De pipoca a jaguar: 'o brasileiro fala tupi o dia inteiro sem saber'
Se
você já falou para alguém que estava na pindaíba no final do mês ou que em
determinado dia acordou um pouco jururu, esteve falando tupi e talvez não
saiba.
Muito
do que se fala hoje é herança de uma língua chamada geral, ou brasílica, que
até o final do século 18 era a mais falada no território brasileiro, bem à
frente do português.
A
relação dos brasileiros com essa língua geral, que tinha origem no tupi e foi
mapeada gramaticalmente pelos jesuítas, foi cortada à força quando a equipe do
Marquês de Pombal a chamou de demoníaca em documentos oficiais de 1758,
proibindo seu uso em todo o território.
Mas
pouco mais de 200 anos não foram capazes de apagar a rica cultura das
linguagens originárias brasileiras, que se mantêm presentes no português
moderno e são alvo de uma luta indígena para a manutenção delas entre o seu
povo.
Ao
cruzar a fronteira com o Brasil pela primeira vez de carro, a paraguaia Liz
Benitez diz que tomou um susto quando percebeu que, em todas as placas, ela lia
nomes de lugares em tupi.
Liz
é professora de guarani, uma língua derivada do tupi que é falada pela maior
parte da população em seu país e reconhecida desde 1992 como língua oficial do
Paraguai, juntamente com o espanhol.
“Eu
me surpreendi que o tupi fosse tão nativo do Brasil. Desde a primeira cidade em
que entrei, Foz do Iguaçu (fruto da junção do fonema ‘Y’, que significa rio,
com a palavra ‘guaçu’, que significa grande), até por exemplo Ponta Porã (fruto
da junção das palavras Ponta e ‘Porã’, que significa bonita). Eu via nossas
línguas originárias em tudo”, diz.
Assim
como Liz, que montou uma página no Instagram chamada Dicas de Guarani, o
estudante de filosofia Matheus da Silva, é um apaixonado por descobrir a origem
de palavras. Ele também criou a conta de Instagram Tupinizando para compartilhar
com seus compatriotas brasileiros suas descobertas enquanto estudava tupi.
O
vídeo de maior sucesso, que já foi visto por mais de 250 mil pessoas, mostra o
significado dos nomes de cinco estados brasileiros que derivam do tupi.

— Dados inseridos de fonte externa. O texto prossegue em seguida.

-- ==== Sys2Proof/Tests/Slice0.lean ====
section
/-! SUPPORT. The model's own tests: ill-formed terms refused, words of 30_encoding.md decoded, vectors of
95_test_vectors.md (the expected values are the spec's, not the model's), and a witness for the hypotheses of every
statement that has any. -/

namespace Sys2Proof.Tests

open Sys2Proof.Machine

/-! ### States (95_test_vectors.md, conventions and section 2) -/

/-- "Reset" of 95_test_vectors.md: NBITS_MAX = 16384. -/
def blank : State := { State.reset with cap := 0x4000 }

/-- "S10": reset then INIT 10. -/
def s10 : State := { blank with cfg := true, size := 10, bytes := 2, operand := 10, array := ⟨[], 2, 0⟩ }

/-- "S10+3": S10 then SETB 3. -/
def s103 : State := { s10 with operand := 3, idx := 3, array := ⟨[(0, 0x08)], 2, 0⟩ }

/-- A state with an operand loaded. -/
def withOperand (s : State) (v : Nat) : State := { s with operand := BitVec.ofNat 128 v }

/-- A state with host events to come. -/
def withEvents (s : State) (es : List HostEvent) : State := { s with host := es }

/-- A state that breaks 10_state.md R39: a size above the capacity. -/
def broken : State := { s10 with cap := 8, size := 16, operand := 8 }

/-- The state an outcome goes on to. -/
def next? : Outcome → Option State
  | .next t => some t
  | .fault _ => none
  | .refused _ => none

/-- STATUS after an outcome. -/
def status? (o : Outcome) : Option Word := (next? o).map statusWord

/-- The first two bytes of the array after an outcome. -/
def bytes? (o : Outcome) : Option (Byte × Byte) := (next? o).map fun t => (t.array.read 0, t.array.read 1)

/-- IDX after an outcome. -/
def idx? (o : Outcome) : Option Nat := (next? o).map fun t => t.idx.toNat

/-! ### Well-formedness: an ill-formed term for each check -/

theorem test_wf_commandWord_mbz : WellFormed.commandWord 0x00000102 = false := by decide
theorem test_wf_commandWord_opcode : WellFormed.commandWord 0x0000000A = false := by decide
theorem test_wf_commandWord_ok : WellFormed.commandWord 0x00000009 = true := by decide
theorem test_wf_quad : WellFormed.quad (2 ^ 128) = false := by decide
theorem test_wf_word : WellFormed.word (2 ^ 32) = false := by decide
theorem test_wf_byte : WellFormed.byte 256 = false := by decide
theorem test_wf_mode : WellFormed.mode 4 = false := by decide
theorem test_wf_takesOperand : WellFormed.takesOperand .nop = false := by decide
theorem test_wf_line : (HostLine.op .clrerr 0).wellFormed = false ∧ (HostLine.ldop (2 ^ 128)).wellFormed = false ∧
    (HostLine.orbyte 0 256).wellFormed = false ∧ (HostLine.mode 4).wellFormed = false ∧
    (HostLine.writeAt 0 (2 ^ 32)).wellFormed = false := by decide
theorem test_memory_wf_refuses : ¬ (Memory.mk [(1, 1), (0, 1)] 2 0).wf ∧ ¬ (Memory.mk [(0, 0)] 2 0).wf := by decide
theorem test_inv_refuses : ¬ broken.Inv := by decide

/-! ### Decoding: the words of 30_encoding.md R61, R64, bit by bit -/

theorem test_decode_nop : decode 0b00000000000000000000000000000000 = .ok .nop := by decide
theorem test_decode_init : decode 0b00000000000000000000000000000001 = .ok .init := by decide
theorem test_decode_setb : decode 0b00000000000000000000000000000010 = .ok .setb := by decide
theorem test_decode_getb : decode 0b00000000000000000000000000000011 = .ok .getb := by decide
theorem test_decode_reduce : decode 0b00000000000000000000000000000100 = .ok .reduce := by decide
theorem test_decode_seth : decode 0b00000000000000000000000000000101 = .ok .seth := by decide
theorem test_decode_geth : decode 0b00000000000000000000000000000110 = .ok .geth := by decide
theorem test_decode_rdbyte : decode 0b00000000000000000000000000000111 = .ok .rdbyte := by decide
theorem test_decode_orbyte : decode 0b00000000000000000000000000001000 = .ok .orbyte := by decide
theorem test_decode_clrerr : decode 0b00000000000000000000000000001001 = .ok .clrerr := by decide
theorem test_decode_reserved : decode 0b00000000000000000000000000001010 = .error .reservedOpcode := by decide
theorem test_decode_mbz : decode 0b10000000000000000000000000000001 = .error .mbzNotZero := by decide
theorem test_decodeBytes : decodeBytes [0x05, 0x00, 0x00, 0x00] = .ok .seth ∧
    decodeBytes [0x00, 0x00, 0x00, 0x05] = .error .mbzNotZero ∧ decodeBytes [0x05] = .error .notOneWord := by decide
theorem test_decodeTableWord : decodeTableWord 32 0x8 = some .orbyte ∧ decodeTableWord 32 0xA = none := by decide

/-! ### Vectors of 95_test_vectors.md section 2 -/

theorem test_init_V_INIT_9 : (next? (exec .init (withOperand { s103 with result := true } 16))).map
    (fun t => (statusWord t, t.size.toNat, t.bytes.toNat, t.idx.toNat, t.array.read 0)) =
      some (0x00000001, 16, 2, 0, 0x00) := by decide
theorem test_init_V_INIT_5_6 : (next? (exec .init (withOperand blank 16384))).map (fun t => t.bytes.toNat) = some 2048 ∧
    status? (exec .init (withOperand blank 16385)) = some 0x00000114 := by decide
theorem test_setb_V_SETB_3 : bytes? (exec .setb (withOperand s10 8)) = some (0x00, 0x01) ∧
    idx? (exec .setb (withOperand s10 8)) = some 8 := by decide
theorem test_setb_V_SETB_5 : status? (exec .setb s10) = some 0x00000225 ∧ bytes? (exec .setb s10) = some (0, 0) := by
  decide
theorem test_getb_V_GETB_1_2 : status? (exec .getb (withOperand s103 3)) = some 0x00000003 ∧
    status? (exec .getb (withOperand s103 4)) = some 0x00000001 := by decide
theorem test_getb_V_ERR_2 : status? (exec .getb (withOperand blank (2 ^ 127))) = some 0x00000344 := by decide
theorem test_reduce_V_RED_2 : idx? (exec .reduce (withOperand { s10 with hmode := .s32 } 0xFFFFFFFF)) = some 9 := by
  decide
theorem test_reduce_V_RED_5 : status? (exec .reduce (withOperand blank 5)) = some 0x00000444 := by decide
theorem test_seth_V_SETH_2 : bytes? (exec .seth (withOperand { s10 with hmode := .s32 } 0xFFFFFFFF)) = some (0x00, 0x02) := by
  decide
theorem test_seth_V_SETH_4 : bytes? (exec .seth (withOperand { s10 with hmode := .u128 } (2 ^ 64))) = some (0x40, 0x00) := by
  decide
theorem test_geth_V_GETH_2_3 :
    status? (exec .geth (withOperand { s10 with array := ⟨[(0, 0x20)], 2, 0⟩ } 15)) = some 0x00000003 ∧
    status? (exec .geth (withOperand { s10 with array := ⟨[(0, 0x20)], 2, 0⟩ } 6)) = some 0x00000001 := by decide
theorem test_rdbyte_V_BYTE_1 :
    (next? (exec .rdbyte (withOperand { s10 with array := ⟨[(1, 0x02)], 2, 0⟩ } 1))).map State.data = some 0x02 := by decide
theorem test_rdbyte_V_BYTE_2 : status? (exec .rdbyte (withOperand s10 2)) = some 0x00000725 := by decide
theorem test_orbyte_V_BYTE_9 :
    bytes? (exec .orbyte (withOperand { s10 with data := 0x82, array := ⟨[(1, 0x01)], 2, 0⟩ } 1)) = some (0x00, 0x83) := by
  decide
theorem test_orbyte_V_BYTE_3 : status? (exec .orbyte (withOperand { s10 with data := 0x01 } 2)) = some 0x00000825 := by
  decide
theorem test_nop_V_CTL_1 : status? (exec .nop blank) = some 0x00000000 := by decide
theorem test_clrerr_V_CTL_3 :
    status? (exec .clrerr { s10 with err := true, errcode := .indexOutOfRange, errop := 0x02 }) = some 0x00000001 := by decide
theorem test_illegal_V_CTL_5_10 : status? (execWord 0x000000FF s10) = some 0x0000FF35 ∧
    status? (execWord 0x00000100 s10) = some 0x00000035 := by decide
theorem test_illegal_V_CTL_11 :
    status? (execWord 0x00000109 { s10 with err := true, errcode := .indexOutOfRange, errop := 0x02 }) =
      some 0x00000225 := by decide
theorem test_illegal_V_ERR_1 : status? (execWord 0x00000102 blank) = some 0x00000234 := by decide
theorem test_red_signed : red 0x80000000 .s32 10 = 2 ∧ red 0xDEADBEEF .s32 9586 = 7197 ∧ red 0xFFFFFFF6 .s32 10 = 0 ∧
    red 0xFFFFFFFFFFFFFFFFFFFFFFFFFFFFFFFF .s128 9586 = 9585 ∧ red 0x80000000000000000000000000000000 .s128 10 = 2 := by
  decide
theorem test_red_unsigned : red 0xDEADBEEF .u32 9586 = 5537 ∧ red 0x100000005 .u32 10 = 5 ∧ red 0x100000005 .u128 10 = 1 ∧
    red 0xFFFFFFFFFFFFFFFFFFFFFFFFFFFFFFFF .u128 9586 = 1627 ∧ red 0x10000000000000000 .u128 9586 = 4418 := by decide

“Pernambuco é o meu preferido em termos de
sonoridade e significa ´fenda do mar´, em referência aos recifes presentes
naquela área”, conta.
Matheus
revela ainda que Paraná (mar ou rio muito grande), Paraíba (rio ruim), Sergipe
(no rio dos isris) e Tocantins (bico de tucano) são todos exemplos que vêm do
tupi e que mostram uma das características mais apreciadas nessa língua por
quem a estuda: o seu caráter descritivo na hora de criar novas palavras.
A
palavra pipoca (junção de ‘pira’, que significa ‘pele’ com ‘poca’, que significa
‘arrebentar’), por exemplo, descreve exatamente o que acontece com o milho
quando é aquecido: sua pele arrebenta.
O
mesmo vale para cutucar, originária de "kutuk", que significa furar e
que, segundo Liz, até hoje é usada nas manchetes de jornais do Paraguai para
descrever crimes à faca.
Muito
da nossa fauna e flora também tem nomes que vieram do tupi. Alguns dos casos
mais curiosos vêm de palavras que tiveram seus significados em tupi adotados em
outras línguas, mas não vingaram no Brasil.
É
o caso de ananas, que significa fruta excelente e foi adotado no francês pra
definir abacaxi ou de jaguar, que é a palavra usada em inglês para definir o
que chamamos de onça.
Para
além da luxuosa marca de automóveis, o que não faltam são outras marcas no
mercado brasileiro que têm suas origens no tupi.
Piracanjuba
(peixe da cabeça amarela), Mococa (casa do mocó, um roedor da Caatinga) e
Catupiry (muito bom) são apenas algumas delas.
Como
Matheus relata ter descoberto desde que começou a estudar tupi antigo: “o
brasileiro fala tupi o dia inteiro sem saber”.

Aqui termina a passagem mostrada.